Eventually, we were able to shorten the deployment time to a satisfactory degree and ramp up production. One of the main reasons is its safety. Since the production code path is not executed in the staging phase, we don’t want to find any horrible errors. We are diverting traffic generated by real customers and can’t risk Making Zendesk slower or doubling the error rate.

Since we couldn’t afford to run two copies of EC2 instances, rolling it out gradually allowed us to gain confidence bit by bit. We’ll push out a small amount of traffic to validate it, let it sit for a few days, gain confidence from our instruments, and then reduce the cluster by 5%. Next, we’ll do it one by one, for three to four months.

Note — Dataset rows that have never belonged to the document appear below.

-- ==== Sys2Proof/Machine/Boot.lean ====
section
/-! DEFINITION. The boot engine (R505 to R508), OTP programming (R513), the system error log (R514) and injection (R473, R474). -/

namespace Sys2Proof.Machine

/-! ### The boot record (R505, R506) -/

/-- The boot engine reads a stretch of a program MRAM through its detectors (R189): what a granule holds is used as it stands. -/
def State.bootRead (s : State) (c a n : Nat) : State :=
  ((List.range ((a + n + 15) / 16 - a / 16)).map (a / 16 + ·)).foldl (fun (t : State) g => (t.readProg c (16 * g)).2) s

/-- The logical cogs that START names. -/
def State.bootCogs (s : State) : List (Nat × Nat) :=
  (List.range 256).filterMap fun x => if bit (s.recWord (16 + 2 * (x / 16)) 2) (x % 16) then some (x / 16, x % 16) else none

/-- Whether two regions overlap. -/
def regionsMeet (a b : Nat × Nat × Nat) : Bool := decide (a.1 = b.1 ∧ a.2.1 < b.2.1 + b.2.2 ∧ b.2.1 < a.2.1 + a.2.2)

/-- Whether the record's regions are refused. -/
def State.areasBad (s : State) : Bool :=
  let n := s.recByte 6
  let rs := s.bootAreas
  decide (n = 0 ∨ 16 < n) || rs.any regionBad ||
  (List.range rs.length).any fun i => (List.range i).any fun j => regionsMeet (rs.getD i (0, 0, 0)) (rs.getD j (0, 0, 0))

/-- The bytes of an OTP field, most significant byte of each word first (R510's order of bytes; log entry 34). -/
def State.otpBytes (s : State) (w n : Nat) : List Byte := (List.range n).flatMap fun i => Crypto.beBytes 4 (s.otp (w + i))

/-- Whether the public key is accepted (R506). -/
def State.bootKeyOk (s : State) : Bool :=
  let k := s.recByte 7
  let slot := s.otpBytes (10 + 8 * k) 8
  decide (k < 4) && slot.any (· ≠ 0) && !bit (s.otp 7) (4 + k) && decide (Crypto.sha256 (s.bytes (bootRecord + 176) 64) = slot)

/-- The blown bits of OTP SVN. -/
def State.svnMin (s : State) : Nat := blown 32 (s.otp 8) + blown 32 (s.otp 9)

/-- What is found against the record at step 4; 0 is nothing. In lifecycle RETURN no image check is made (R509). -/
def State.bootCause (s : State) : Nat :=
  if s.lifecycle = 3 then 6
  else if s.lifecycle = 2 then 0
  else if s.recWord 0 4 ≠ 0x42525348 ∨ s.recWord 4 2 ≠ 1 then 1
  else if s.areasBad then 2
  else if !s.bootKeyOk then 3
  else if s.recWord 8 4 < s.svnMin then 4
  else 0

/-- Whether SIG verifies over the digest of the record and its regions. -/
def State.bootSigned (s : State) : Bool :=
  let msg := s.bytes bootRecord 240 ++ s.bootAreas.flatMap fun r => s.bytes (progBase r.1 + r.2.1) r.2.2
  let part := fun o => Crypto.beNat (s.bytes (bootRecord + o) 32)
  Crypto.verifies (part 176, part 208) (Crypto.sha256 msg) (part 240) (part 272)

/-! ### The boot sequence (R507) -/

/-- Whether a failure is overruled: lifecycle DEV with SB_EN = 0. -/
def State.bootLax (s : State) : Bool := decide (s.lifecycle = 0) && !bit (s.otp 7) 3

/-- Step 8. -/
def State.bootFail (s : State) (cause : Nat) : State :=
  let s := (s.wr 0x000 R.SYS_BOOT_STATE 4).wr 0x000 R.SYS_BOOT_CAUSE cause
  if bit (s.otp 7) 1 && decide (s.lifecycle < 2) then { s.wr 0x000 R.SYS_BOOT_STATE 5 with boot := .host } else { s with boot := .done }

/-- Step 7. -/
def State.bootPass (s : State) (cause : Nat) : State :=
  let s := (s.wr 0x000 R.SYS_BOOT_STATE 3).wr 0x000 R.SYS_BOOT_WARN (b2n (cause ≠ 0))
  let s := if cause = 0 then s.wr 0x000 R.SYS_SVN_REC (s.recWord 8 4) else s
  let s := if bit (s.recWord 12 4) 0 then s.wr 0x010 R.PWR_CTRL_MODE 0 else s
  s.bootCogs.foldl (fun (t : State) (c, k) => t.pageEnable (cogPage (t.physOf c k))) { s with boot := .done }

/-- Steps 1 and 2, and with a host source step 3. -/
def State.bootStart (s : State) : State :=
  let s := (s.wr 0x000 R.SYS_BOOT_STATE 1).startWake 8
  if bit (s.otp 7) 0 then { s.wr 0x000 R.SYS_BOOT_STATE 5 with boot := .host } else { s with boot := .check }

/-- The erase of the first boot in lifecycle RETURN (R509). -/
def State.bootErase (s : State) : State :=
  if s.lifecycle = 2 ∧ ¬ s.erased then { (s.clearRange 0x2000000 0x800000).clearRange 0x4000000 0x1000000 with erased := true } else s

/-- Step 4, and the start of step 5: every cassette that a region or START names is turned on. -/
def State.bootCheck (s : State) : State :=
  let s := s.bootErase.bootRead 0 0x7FE00 304
  let cause := s.bootCause
  if cause ≠ 0 ∧ ¬ s.bootLax then s.bootFail cause
  else
    let named := sortNat (s.goodAreas.map (·.1) ++ s.bootCogs.map (·.1)).dedup
    let s := named.foldl (fun (t : State) c => if t.domOn (8 + c) then t else t.startWake (8 + c)) s
    { s.wr 0x000 R.SYS_BOOT_STATE 2 with boot := .verify cause }

/-- The rest of step 5 with steps 6 to 8. -/
def State.bootVerify (s : State) (cause : Nat) : State :=
  let s := s.goodAreas.foldl (fun (t : State) r => t.bootRead r.1 r.2.1 r.2.2) s
  let cause := if cause = 0 ∧ s.lifecycle ≠ 2 ∧ ¬ s.bootSigned then 5 else cause
  if cause = 0 ∨ s.bootLax then s.bootPass cause else s.bootFail cause

/-- Whether a domain changes. -/
def State.changing (s : State) (d : Nat) : Bool := (s.dom d).going.isSome

/-- BOOT: the boot engine takes its next steps, once the domains that they need have changed (R507). -/
def State.bootStep (s : State) : State :=
  match s.boot with
  | .start => s.bootStart
  | .check => if s.changing 8 then s else s.bootCheck
  | .verify cause =>
    if (List.range 16).any (fun c => s.changing (8 + c)) || s.bootCogs.any (fun x => s.changing (64 + s.physOf x.1 x.2)) then s
    else s.bootVerify cause
  | .held | .host | .done => s

/-- A write of SYS_BOOT: GO while the engine waits for the host. -/
def State.bootGo (s : State) (data : Nat) : State :=
  if bit data 8 ∧ s.boot = .host then { s.wr 0x000 R.SYS_BOOT_STATE 1 with boot := .check } else s

/-! ### OTP programming (R513) -/

/-- The level of a debug access unit: what a challenge or DROP set, else what the lifecycle gives without one (R509). -/
def State.dau (s : State) (j : Nat) : Dau := lookD s.daus j {}
def State.setDau (s : State) (j : Nat) (x : Dau) : State := { s with daus := put s.daus j x }
def State.dauLevel (s : State) (j : Nat) : Nat := (s.dau j).granted.getD (if s.lifecycle = 0 ∨ s.lifecycle = 2 then 3 else 0)

/-- Whether the bits to blow are a step of the lifecycle (R509): the next two bits, which give SECURE or RETURN, or every bit, which gives DEAD. DESIGN
CHOICE (log entry 35): the device refuses any other write of the LIFECYCLE word. -/
def lifecycleStep (old v : Nat) : Bool :=
  let n := Nat.lor old v % 256
  decide (v < 256) && (decide (n = 255) || (decide (blown 8 old < 3) && decide (n = Nat.lor (old % 256) (2 ^ (blown 8 old + 2) - 1))))

/-- Whether a write of a word is allowed (R513). -/
def State.otpAllowed (s : State) (w v : Nat) : Bool :=
  match s.lifecycle with
  | 0 => decide (w = 1 ∨ w = 7 ∨ (8 ≤ w ∧ w ≤ 58)) || (decide (w = 6) && lifecycleStep (s.otp 6) v)
  | 1 | 2 => decide (w = 8 ∨ w = 9) || (decide (w = 7) && decide (v % 256 - v % 16 = v)) ||
      (decide (w = 6) && lifecycleStep (s.otp 6) v && (decide (s.lifecycle = 2) || decide (s.dauLevel 0 = 3) || decide (s.dauLevel 1 = 3)))
  | _ => false

/-- A write of SYS_OTPW: GO starts the blow of SYS_OTPD into the word, unless one is in progress or the write is refused. -/
def State.writeOtpw (s : State) (data : Nat) : State :=
  let s := s.applyWrite (R.SYS_OTPW_WORD.addr 0x000 0) data
  if !bit data 8 || s.blow.isSome then s
  else
    let w := s.rd 0x000 R.SYS_OTPW_WORD
    let v := s.rd 0x000 R.SYS_OTPD_DATA
    if s.otpAllowed w v then { s with blow := some (w, v) } else s.wr 0x000 R.SYS_OTPW_REJECT 1

/-- OTP_BLOW_DONE: the word has the bits; a device reset that waited follows. -/
def State.otpDone (s : State) : State :=
  match s.blow with
  | none => s
  | some (w, v) =>
    let s := ({ s with blow := none } : State).setOtp w (s.otp w ||| v)
    match s.resetWaits with
    | some c => { s with resetWaits := none }.deviceReset c
    | none => s

/-! ### System error log (R514) -/

/-- A write of SYS_ELOG_STAT. -/
def State.writeElog (s : State) (data : Nat) : State :=
  let s := s.applyWrite (R.SYS_ELOG_STAT_COUNT.addr 0x000 0) data
  if bit data 9 then { s with elog := s.elog.tail } else s

/-! ### Injection (R473, R474) -/

/-- The injection bits of a page. -/
def injBits (p : Nat) : Nat :=
  match pageKind p with
  | .sys | .pwr | .xing | .trc | .jrn | .jrnr | .fio | .cap | .lnk | .tan => 1
  | .pmb | .gov | .ev | .mvc | .cam | .cad | .enc | .rel | .qb | .tanp => 3
  | .tb => 1
  | .hlt | .fab => 31
  | .dl => 0xFFFF
  | .camst | .vis | .visf => 7
  | .chn | .cas | .cog => 15
  | _ => 0

/-- The report of an injection whose opportunity is at once; none for one that waits for its detector. An injected alert is answered as `bus` says. -/
def State.injectNow (s : State) (p b : Nat) (bus : PmbReply := noReply) : Option State :=
  match pageKind p, b with
  | .sys, _ => some (s.logErr 0 7)
  | .pmb, 1 => some (s.withBus bus fun s => s.alertRead bus.ara bus)
  | .gov, 0 => some (s.uvInject (p - 0x012))
  | .xing, _ => some ((s.wr (xingPage (s.rd 0x016 R.XING_SEL_DOM)) R.XING_STAT_SRC_RST 1).pgEvt 0x020 21)
  | .hlt, 0 => some s.brakeInInject
  | .hlt, 3 => some s.railInject
  | .hlt, 4 => some (s.pgEvt 0x020 12)
  | .dl, n => some (s.dlMiss n 1)
  | .ev, 0 => some (s.pgEvt 0x040 0)
  | .tb, _ => some s.refInject
  | .fab, 4 => s.injectStall
  | .fio, _ => some s.injectMismatch
  | .vis, 1 => some (s.beatLost ((p - 0x0E0) / 4))
  | .tanp, 1 =>
    let i := p - 0x125
    let s := s.portDown i none
    some (s.setLink i { s.link i with downUntil := s.tb + 1000000 })
  | .cog, 2 => some (s.vector8 (p - 0x300))
  | .cog, 3 => some (s.wdtExpire (p - 0x300))
  | _, _ => none

/-- A write of PG_INJ: the bits that the page has are armed; one whose opportunity is at once reports and reads 0 again. -/
def State.writePgInj (s : State) (p data : Nat) (bus : PmbReply := noReply) : State :=
  let new := Nat.land data (injBits p)
  let s := s.wr p R.PG_INJ_INJ (Nat.lor (s.rd p R.PG_INJ_INJ) new)
  upTo 16 (fun (t : State) b =>
    if bit new b then (match t.injectNow p b bus with | some u => u.injTake p b | none => t) else t) s

/-! ### Commands -/

def execBoot (s : State) : Result := .next s.bootStep
def execSysBootGo (s : State) : Result := .next (s.hostAt 0x000 fun s => s.bootGo 0x100)
def execOtpBlow (data : Reg) (s : State) : Result := .next (s.hostAt 0x000 fun s => s.writeOtpw (setBits data.toNat 8 1 1))
def execOtpBlowDone (s : State) : Result := .next s.otpDone
def execElogPop (s : State) : Result := .next (s.hostAt 0x000 fun s => s.writeElog 0x200)
def execPgInjWrite (page : Fin 0x410) (data : Reg) (s : State) (bus : PmbReply := noReply) : Result :=
  .next (if (pageKind page).hasHeader then s.hostAt page (fun s => s.writePgInj page data.toNat bus) else s)

end Sys2Proof.Machine
end

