-- ==== Sys2Proof/Certificates/Slice0/Obligations.lean ====
section
/-! DEFINITION. The statements about the device, one definition each. -/

section

open Sys2Proof Sys2Proof.Machine

/-- The queue is first in, first out. The idle tick is the model's choice (log entry 1). -/
def Obligations.StepTakesTheFrontCommand : Prop :=
  (∀ (s : State) (c : Instr) (rest : List Instr), step { s with pending := c :: rest } = exec c { s with pending := rest }) ∧
  (∀ s : State, s.pending = [] → step s = .next s.tick)

/-- What power-on leaves (R83, R230, R503, R507). -/
def Obligations.ResetMeetsTheInvariant : Prop :=
  State.reset.Ok ∧ State.reset.tb = 0 ∧ (∀ i, State.reset.cog i = {}) ∧ State.reset.pending = [] ∧ State.reset.elog = [] ∧ State.reset.boot = .start ∧
    State.reset.rd 0x000 R.SYS_RST_CAUSE = 1

/-- The invariant of the stores, kept by all 288 commands and by the tick. -/
def Obligations.EveryStepKeepsMemoryCanonical : Prop :=
  ∀ s t : State, s.Ok → step s = .next t → t.Ok

/-- R230 over all commands: no other reset touches the timebase; it never skips or repeats a value. -/
def Obligations.OnlyPowerMovesTheTimebase : Prop :=
  (∀ (c : Instr) (s : State), ∃ t, exec c s = .next t ∧ t.pending = s.pending ∧
    ((∀ ref rails, c ≠ .powerOnReset ref rails ∧ c ≠ .powerLoss ref rails) → t.tb = s.tb) ∧
    (∀ ref rails, c = .powerOnReset ref rails ∨ c = .powerLoss ref rails → t.tb = 0)) ∧
  (∀ s : State, s.pending = [] → ∃ t, step s = .next t ∧ t.tb = (if s.boot = .held then s.tb else (s.tb + 1) % 2 ^ 64) ∧ t.pending = [])

/-- R104, from the trigger to the registers. -/
def Obligations.DigitConversionDelivers : Prop :=
  let word := fun (m : Nat) (neg : Bool) => m % 10 + 16 * (m / 10 % 10) + 256 * (m / 100 % 10) + 8192 * b2n neg
  (∀ (i : CogId) (s : State) (p : Presented), s.presented i = some p → p.op = .digCvt →
    let c := s.cog i
    let x := signed p.val.toNat p.w.bits
    let m := min x.natAbs 999999
    let d := c.get .digd % 32 / 2 * 2
    ∃ fw : FlagWrite, exec (.digCvt i) s = .next (s.longStart i .dig [(d, word m (decide (x < 0))), (d + 1, word (m / 1000) (decide (x < 0)))] fw) ∧
      bit fw.mask flagV = true ∧ bit fw.val flagV = decide (999999 < x.natAbs) ∧ fw.mask < 2 ^ 14 ∧ fw.val < 2 ^ 14) ∧
  (∀ (i : CogId) (s : State) (o : LongOp) (d : Nat) (a b : Word), s.domOn (64 + i) = true → (s.cog i).long.find? (fun x => decide (x.unit = .dig)) = some o → o.fresh = false →
    o.dests = [(d, a), (d + 1, b)] → d < 31 → bit o.fmask.toNat flagV = true →
    ∃ t, exec (.longLatencyResult i .dig) s = .next t ∧ (t.cog i).gWord d = a.toNat ∧ (t.cog i).gWord (d + 1) = b.toNat ∧
      bit (t.cog i).flags.toNat flagV = bit o.fval.toNat flagV)

/-- R53, for loads and for stores of each width. -/
def Obligations.UnmappedAccessesAreCountedAndReadZero : Prop :=
  let recorded := fun (i : CogId) (s u : State) (a : Nat) (store : Bool) =>
    u.on (cogPage i) R.COG_STORE_UNMAPPED = true ∧ u.rd (cogPage i) R.PG_ERR_CNT_CNT = min (s.rd (cogPage i) R.PG_ERR_CNT_CNT + 1) 65535 ∧
    u.rd (cogPage i) R.COG_UNMAP_ADDR = a % 2 ^ 28 ∧ u.on (cogPage i) R.COG_UNMAP_STORE = store ∧ u.mem = s.mem ∧ (u.cog i).trap = (s.cog i).trap ∧
    (u.cog i).trap4 = (s.cog i).trap4 ∧ (u.cog i).trap5 = (s.cog i).trap5
  (∀ (i : CogId) (s : State) (k : Nat) (l : Load), s.domOn (64 + i) = true → (s.cog i).loads.findIdx? (·.answer.isNone) = some k →
    (s.cog i).loads[k]? = some l → (s.cog i).loadWaits l = false → spaceOf l.addr = .unmapped →
    ∃ (u : State), exec (.loadAnswer i) s = .next u.settle ∧ (u.cog i).loads = (s.cog i).loads.set k { l with answer := some (.value 0) } ∧ recorded i s u l.addr false) ∧
  (∀ (i : CogId) (s : State) (p : Presented), s.presented i = some p → (s.cog i).lock = none → (s.cog i).sbuf.length < 4 →
    let a := wrap (((s.cog i).get .stb : Int) + signed p.val.toNat 14) 28
    spaceOf a = .unmapped →
    ∀ x ∈ [(Instr.stW i, Trigger.stW), (.stL i, .stL), (.stT i, .stT)], p.op = x.2 →
      ∃ (u : State), exec x.1 s = .next (u.accepted i) ∧ (u.cog i).sbuf = (s.cog i).sbuf ∧ recorded i s u a true)
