-- ==== Sys2Proof/Laws/State.lean ====
section
/-! SUPPORT. One law for each update of one part of the state: what it leaves (every other field), and what the part then reads as; and the laws of the
register file. -/

namespace Sys2Proof.Machine

/-- setReg leaves every field but `regs`. -/
@[simp] theorem State.setReg_frame (s : State) (a : Nat) (v : Reg) :
    (s.setReg a v).tb = s.tb ∧ (s.setReg a v).mem = s.mem ∧ (s.setReg a v).bad = s.bad ∧ (s.setReg a v).writeBacks = s.writeBacks ∧
    (s.setReg a v).camWrites = s.camWrites ∧ (s.setReg a v).cogs = s.cogs ∧ (s.setReg a v).chans = s.chans ∧ (s.setReg a v).hubHold = s.hubHold ∧
    (s.setReg a v).queues = s.queues ∧ (s.setReg a v).outbox = s.outbox ∧ (s.setReg a v).aligning = s.aligning ∧
    (s.setReg a v).slewTicks = s.slewTicks ∧ (s.setReg a v).timeref = s.timeref ∧ (s.setReg a v).cads = s.cads ∧ (s.setReg a v).axes = s.axes ∧
    (s.setReg a v).tables = s.tables ∧ (s.setReg a v).shadow = s.shadow ∧ (s.setReg a v).staging = s.staging ∧ (s.setReg a v).evals = s.evals ∧
    (s.setReg a v).chnOrg = s.chnOrg ∧ (s.setReg a v).servoWas = s.servoWas ∧ (s.setReg a v).dlActed = s.dlActed ∧ (s.setReg a v).rel = s.rel ∧
    (s.setReg a v).pins = s.pins ∧ (s.setReg a v).pwms = s.pwms ∧ (s.setReg a v).cws = s.cws ∧ (s.setReg a v).encs = s.encs ∧
    (s.setReg a v).capLost = s.capLost ∧ (s.setReg a v).caps = s.caps ∧ (s.setReg a v).misBanks = s.misBanks ∧ (s.setReg a v).misUntil = s.misUntil ∧
    (s.setReg a v).ports = s.ports ∧ (s.setReg a v).vis = s.vis ∧ (s.setReg a v).links = s.links ∧ (s.setReg a v).spanTo = s.spanTo ∧
    (s.setReg a v).tanFixed = s.tanFixed ∧ (s.setReg a v).tanGood = s.tanGood ∧ (s.setReg a v).pcie = s.pcie ∧ (s.setReg a v).aer = s.aer ∧
    (s.setReg a v).perst = s.perst ∧ (s.setReg a v).movers = s.movers ∧ (s.setReg a v).movTurn = s.movTurn ∧ (s.setReg a v).jrn = s.jrn ∧
    (s.setReg a v).rpl = s.rpl ∧ (s.setReg a v).trace = s.trace ∧ (s.setReg a v).traceLost = s.traceLost ∧ (s.setReg a v).pels = s.pels ∧
    (s.setReg a v).govs = s.govs ∧ (s.setReg a v).uvHold = s.uvHold ∧ (s.setReg a v).railUntil = s.railUntil ∧ (s.setReg a v).mramWait = s.mramWait ∧
    (s.setReg a v).daus = s.daus ∧ (s.setReg a v).benchBy = s.benchBy ∧ (s.setReg a v).boundary = s.boundary ∧ (s.setReg a v).boot = s.boot ∧
    (s.setReg a v).erased = s.erased ∧ (s.setReg a v).blow = s.blow ∧ (s.setReg a v).resetWaits = s.resetWaits ∧ (s.setReg a v).repairs = s.repairs ∧
    (s.setReg a v).xing = s.xing ∧ (s.setReg a v).evSrc = s.evSrc ∧ (s.setReg a v).evGrp = s.evGrp ∧ (s.setReg a v).doms = s.doms ∧
    (s.setReg a v).elog = s.elog ∧ (s.setReg a v).out = s.out ∧ (s.setReg a v).free = s.free ∧ (s.setReg a v).pending = s.pending :=
  ⟨rfl, rfl, rfl, rfl, rfl, rfl, rfl, rfl, rfl, rfl, rfl, rfl, rfl, rfl, rfl, rfl, rfl, rfl, rfl, rfl, rfl, rfl, rfl, rfl, rfl, rfl, rfl, rfl, rfl, rfl, rfl, rfl, rfl, rfl, rfl, rfl, rfl, rfl, rfl, rfl, rfl, rfl, rfl, rfl, rfl, rfl, rfl, rfl, rfl, rfl, rfl, rfl, rfl, rfl, rfl, rfl, rfl, rfl, rfl, rfl, rfl, rfl, rfl, rfl, rfl, rfl, rfl⟩

/-- setDom leaves every field but `doms`. -/
@[simp] theorem State.setDom_frame (s : State) (d : Nat) (x : Dom) :
    (s.setDom d x).tb = s.tb ∧ (s.setDom d x).regs = s.regs ∧ (s.setDom d x).mem = s.mem ∧ (s.setDom d x).bad = s.bad ∧
    (s.setDom d x).writeBacks = s.writeBacks ∧ (s.setDom d x).camWrites = s.camWrites ∧ (s.setDom d x).cogs = s.cogs ∧
    (s.setDom d x).chans = s.chans ∧ (s.setDom d x).hubHold = s.hubHold ∧ (s.setDom d x).queues = s.queues ∧ (s.setDom d x).outbox = s.outbox ∧
    (s.setDom d x).aligning = s.aligning ∧ (s.setDom d x).slewTicks = s.slewTicks ∧ (s.setDom d x).timeref = s.timeref ∧
    (s.setDom d x).cads = s.cads ∧ (s.setDom d x).axes = s.axes ∧ (s.setDom d x).tables = s.tables ∧ (s.setDom d x).shadow = s.shadow ∧
    (s.setDom d x).staging = s.staging ∧ (s.setDom d x).evals = s.evals ∧ (s.setDom d x).chnOrg = s.chnOrg ∧ (s.setDom d x).servoWas = s.servoWas ∧
    (s.setDom d x).dlActed = s.dlActed ∧ (s.setDom d x).rel = s.rel ∧ (s.setDom d x).pins = s.pins ∧ (s.setDom d x).pwms = s.pwms ∧
    (s.setDom d x).cws = s.cws ∧ (s.setDom d x).encs = s.encs ∧ (s.setDom d x).capLost = s.capLost ∧ (s.setDom d x).caps = s.caps ∧
    (s.setDom d x).misBanks = s.misBanks ∧ (s.setDom d x).misUntil = s.misUntil ∧ (s.setDom d x).ports = s.ports ∧ (s.setDom d x).vis = s.vis ∧
    (s.setDom d x).links = s.links ∧ (s.setDom d x).spanTo = s.spanTo ∧ (s.setDom d x).tanFixed = s.tanFixed ∧ (s.setDom d x).tanGood = s.tanGood ∧
    (s.setDom d x).pcie = s.pcie ∧ (s.setDom d x).aer = s.aer ∧ (s.setDom d x).perst = s.perst ∧ (s.setDom d x).movers = s.movers ∧
    (s.setDom d x).movTurn = s.movTurn ∧ (s.setDom d x).jrn = s.jrn ∧ (s.setDom d x).rpl = s.rpl ∧ (s.setDom d x).trace = s.trace ∧
    (s.setDom d x).traceLost = s.traceLost ∧ (s.setDom d x).pels = s.pels ∧ (s.setDom d x).govs = s.govs ∧ (s.setDom d x).uvHold = s.uvHold ∧
    (s.setDom d x).railUntil = s.railUntil ∧ (s.setDom d x).mramWait = s.mramWait ∧ (s.setDom d x).daus = s.daus ∧
    (s.setDom d x).benchBy = s.benchBy ∧ (s.setDom d x).boundary = s.boundary ∧ (s.setDom d x).boot = s.boot ∧ (s.setDom d x).erased = s.erased ∧
    (s.setDom d x).blow = s.blow ∧ (s.setDom d x).resetWaits = s.resetWaits ∧ (s.setDom d x).repairs = s.repairs ∧ (s.setDom d x).xing = s.xing ∧
    (s.setDom d x).evSrc = s.evSrc ∧ (s.setDom d x).evGrp = s.evGrp ∧ (s.setDom d x).elog = s.elog ∧ (s.setDom d x).out = s.out ∧
    (s.setDom d x).free = s.free ∧ (s.setDom d x).pending = s.pending :=
  ⟨rfl, rfl, rfl, rfl, rfl, rfl, rfl, rfl, rfl, rfl, rfl, rfl, rfl, rfl, rfl, rfl, rfl, rfl, rfl, rfl, rfl, rfl, rfl, rfl, rfl, rfl, rfl, rfl, rfl, rfl, rfl, rfl, rfl, rfl, rfl, rfl, rfl, rfl, rfl, rfl, rfl, rfl, rfl, rfl, rfl, rfl, rfl, rfl, rfl, rfl, rfl, rfl, rfl, rfl, rfl, rfl, rfl, rfl, rfl, rfl, rfl, rfl, rfl, rfl, rfl, rfl, rfl⟩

It’s like a leapfrog game, a ratchet, where we take one step up, then one step down. It slows down the rollout, but in a good way. At the beginning, we’re going to have a 1.2 percent increment; At the end, we’re free to move in increments of 10, 20 percent.

Finally, we reached a point where we could tell our external agent layer to send 100 percent of the traffic to the new infrastructure. After nearly two years of effort, we are ready to open EC2 instances… However, old infrastructure still needs to be dealt with. It turns out we haven’t dealt with it. This singleton contains most of the API, and we have a lot of external users, but we also have internal services running. There is also the unknown question of how these internal services make requests to singleton. Now we have to look for these elves, find out why they talk to us, and how we can introduce them into new infrastructure. This step is frustrating because we thought it was done. But what I like about this is that it finally allows us to get a standard that really ensures that people want to request oil to our monomer in a consistent way. For us, this is a significant architectural improvement.

At present, we have fully entered Kubernetes and have seen some unintended consequences. Moving to the new scale level, we had to change a lot of things, including how we use Consul, networking, DNS configuration, Etcd clustering, node updates, and cluster auto-tuning.

We are now well into Kubernetes and seeing some unintended consequences. We have reached new levels of scale and have had to change many things, including the way we use Consul, networking, DNS configuration, Etcd clustering, node updates, and our cluster autoexpander.

And we’re enjoying the unexpected. Having our singleton run on the same infrastructure as all the new services means that when building a common component, we can now bind it to Kubernetes. With faster iterations, we can have standard processes that everyone will benefit from. Just like we have recently modified our logging infrastructure and have all these latest logs available for free.

To sum up, we are now 100% using Kubernetes and it feels great. In the Kubernetes world, we have automatically expanded and scaled to make the background worker more resilient. Also, Kubernetes is forcing us to be more consistent, which is a good thing. Recently, I archived the internal Slack channel # classic-k8S-rollout. It was one of my favorite channels, and a bittersweet moment, but now, it’s time to move on.